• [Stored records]
+===+
-- ==== Sys2Proof/Syntax.lean ====
section
/-! DEFINITION. The commands: one constructor of `Instr` for each row of spec/opcode_table.json, and the names its
operands need. -/

namespace Sys2Proof

/-- Berths B0 to B2. -/
inductive Berth | b0 | b1 | b2
  deriving DecidableEq, Repr

/-- Modules M0 to M7. -/
inductive ModuleId | m0 | m1 | m2 | m3 | m4 | m5 | m6 | m7
  deriving DecidableEq, Repr

/-- The tag a transfer carries: the three masters, and tag 3, which names none (00, section 4). -/
inductive Tag | supervisor | meter | link | unknown
  deriving DecidableEq, Repr

/-- The kinds of measurement slot (R58). -/
inductive SlotKind | shipPhasor | shorePhasor | feederPower
  deriving DecidableEq, Repr

/-- What a transfer does: a read of `len` words, or a write of its data words (R161). -/
inductive Access
  | read (len : Nat)
  | write (data : List Word)
  deriving DecidableEq, Repr

/-- A transfer on the master face (R161): its tag, byte address and access. -/
structure Transfer where
  tag : Tag
  addr : BitVec 24
  access : Access
  deriving DecidableEq, Repr

/-- The number of words of a transfer's burst. -/
def Transfer.len (t : Transfer) : Nat :=
  match t.access with
  | .read n => n
  | .write ws => ws.length

/-- The commands. Each constructor is the row of the table whose mnemonic LAWS.json gives it; its docstring names the
row's rule. -/
inductive Instr
  /-- R188; the operands are the BRK_CLOSED levels of B0, B1 and B2 at the release (R95). -/
  | powerOnReset (closed0 closed1 closed2 : Bool)
  /-- R96. -/
  | lineReset
  /-- R142. -/
  | lineResetRelease
  /-- R96. -/
  | tripHoldEnd
  /-- R76. -/
  | breakerViewRise (b : Berth)
  /-- R76. -/
  | breakerViewFall (b : Berth)
  /-- R161. -/
  | transferAccept (t : Transfer)
  /-- R171: a SUPERVISOR read of the record word of tag `k`. -/
  | refusedRecordRead (k : Tag)
  /-- R172. -/
  | memoryFaceDone
  /-- R60: a METER write of one record at the `k`-th 16-byte place of berth `b`'s MEASURE window. -/
  | measurementRecord (b : Berth) (k : Nat) (w0 w1 w2 w3 : Word)
  /-- R21: a LINK write of module `m`'s eight-word status record. -/
  | moduleStatusRecord (m : ModuleId) (ws : List Word)
  /-- R23. -/
  | moduleStatusStale (m : ModuleId)
  /-- R33. -/
  | retryWaitExpiry (m : ModuleId)
  /-- R34. -/
  | retryWindowExpiry (m : ModuleId)
  /-- R29. -/
  | blankingExpiry (m : ModuleId)
  /-- R11. -/
  | claimTimerExpiry (b : Berth)
  /-- R66. -/
  | slotStalenessExpiry (b : Berth) (k : SlotKind)
  /-- R70. -/
  | bridgeTimerExpiry (b : Berth)
  /-- R50. -/
  | glideNearTarget (b : Berth)
  /-- R45. -/
  | glideTargetReached (b : Berth)
  /-- R103. -/
  | energiseRampComplete (b : Berth)
  /-- R104. -/
  | energiseTimerExpiry (b : Berth)
  /-- R114. -/
  | deEnergisingComplete (b : Berth)
  /-- R17. -/
  | setpointKwStep (b : Berth)
  /-- R106. -/
  | rampEnd (b : Berth)
  /-- R105. -/
  | syncTimerExpiry (b : Berth)
  /-- R111. -/
  | parallelTimerExpiry (b : Berth)
  /-- R115. -/
  | overloadTimerExpiry (b : Berth)
  /-- R116. -/
  | reversePowerTimerExpiry (b : Berth)
  /-- R83. -/
  | closeDueExpiry (b : Berth)
  /-- R84. -/
  | closePulseExpiry (b : Berth)
  /-- R85. -/
  | tripPulseExpiry (b : Berth)
  /-- R88. -/
  | closeConfirmExpiry (b : Berth)
  /-- R90. -/
  | openConfirmExpiry (b : Berth)
  /-- R93. -/
  | deadTimeExpiry (b : Berth)
  /-- R125. -/
  | stationTick
  /-- R183. -/
  | unlockTimerExpiry
  /-- R186. -/
  | heartbeatTimerExpiry
  /-- R157. -/
  | coalescingTimerExpiry
  /-- R152. -/
  | journalWriteStart
  /-- R152. -/
  | journalClaimDone
  /-- R102: a SUPERVISOR write of berth page word 0 with this kind and tag, and of the words after it. -/
  | connect (b : Berth) (tag : BitVec 16) (rest : List Word)
  /-- R105. -/
  | sync (b : Berth) (tag : BitVec 16) (rest : List Word)
  /-- R108. -/
  | gensOff (b : Berth) (tag : BitVec 16) (rest : List Word)
  /-- R109. -/
  | gensOn (b : Berth) (tag : BitVec 16) (rest : List Word)
  /-- R113. -/
  | abort (b : Berth) (tag : BitVec 16) (rest : List Word)
  /-- R114. -/
  | disconnect (b : Berth) (tag : BitVec 16) (rest : List Word)
  /-- R118. -/
  | clear (b : Berth) (tag : BitVec 16) (rest : List Word)
  /-- R99: a SUPERVISOR write of berth page words `first`, `first` + 1, … among 1 to 7. -/
  | requestShadowWrite (b : Berth) (first : Nat) (ws : List Word)
  /-- R163: a write of COMMIT with this mask, bit 0 (WINDOWS) named. -/
  | commitWindows (mask : Word)
  /-- R182: bit 1 (BERTHS) named. -/
  | commitBerths (mask : Word)
  /-- R3: bit 2 (POOL) named. -/
  | commitPool (mask : Word)
  /-- R149: bit 3 (JOURNAL) named. -/
  | commitJournal (mask : Word)
  /-- R36: bit 4 (PROTECTION) named. -/
  | commitProtection (mask : Word)
  /-- R129: bit 5 (METROLOGY) named. -/
  | commitMetrology (mask : Word)
  /-- R185: bit 6 (ATTENTION) named. -/
  | commitAttention (mask : Word)
  /-- R186. -/
  | heartbeat (v : Word)
  /-- R184. -/
  | eventAck (v : Word)
  /-- R183. -/
  | unlock (v : Word)
  /-- R150. -/
  | journalCmdStart
  /-- R150. -/
  | journalCmdStop
  /-- R155. -/
  | journalCmdReset
  /-- R156. -/
  | journalConsume (n : Word)
  /-- R126. -/
  | timeSetDay (d : Word)
  /-- R126. -/
  | timeSetSecond (v : Word)
  /-- R39: the module index field of MODULE_SERVICE. -/
  | clearLockout (idx : BitVec 4)
  /-- R40. -/
  | takeOut (idx : BitVec 4)
  /-- R40: the row RETURN. -/
  | returnModule (idx : BitVec 4)
  /-- R175: a SUPERVISOR write of station page words from word `first` on. -/
  | stationPageWrite (first : Nat) (ws : List Word)
  /-- R100: a SUPERVISOR write of berth page word 0 with a kind that is none of the seven. -/
  | unknownRequestKind (b : Berth) (kind : BitVec 8) (tag : BitVec 16) (rest : List Word)
  /-- R38: a MODULE_SERVICE write whose action code is none of the three. -/
  | unknownServiceAction (idx : BitVec 4) (action : BitVec 8)
  /-- R179: a write of COMMIT whose mask names none of the seven sections. -/
  | commitNamingNoSection (mask : Word)
  deriving DecidableEq, Repr

end Sys2Proof
end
+===+
• [WHAT YOU NEED TO DO] Show the lines of the records that contain the word "rest".

• [COMPLETED TASK]
  | connect (b : Berth) (tag : BitVec 16) (rest : List Word)
  | sync (b : Berth) (tag : BitVec 16) (rest : List Word)
  | gensOff (b : Berth) (tag : BitVec 16) (rest : List Word)
  | gensOn (b : Berth) (tag : BitVec 16) (rest : List Word)
  | abort (b : Berth) (tag : BitVec 16) (rest : List Word)
  | disconnect (b : Berth) (tag : BitVec 16) (rest : List Word)
  | clear (b : Berth) (tag : BitVec 16) (rest : List Word)
  | unknownRequestKind (b : Berth) (kind : BitVec 8) (tag : BitVec 16) (rest : List Word)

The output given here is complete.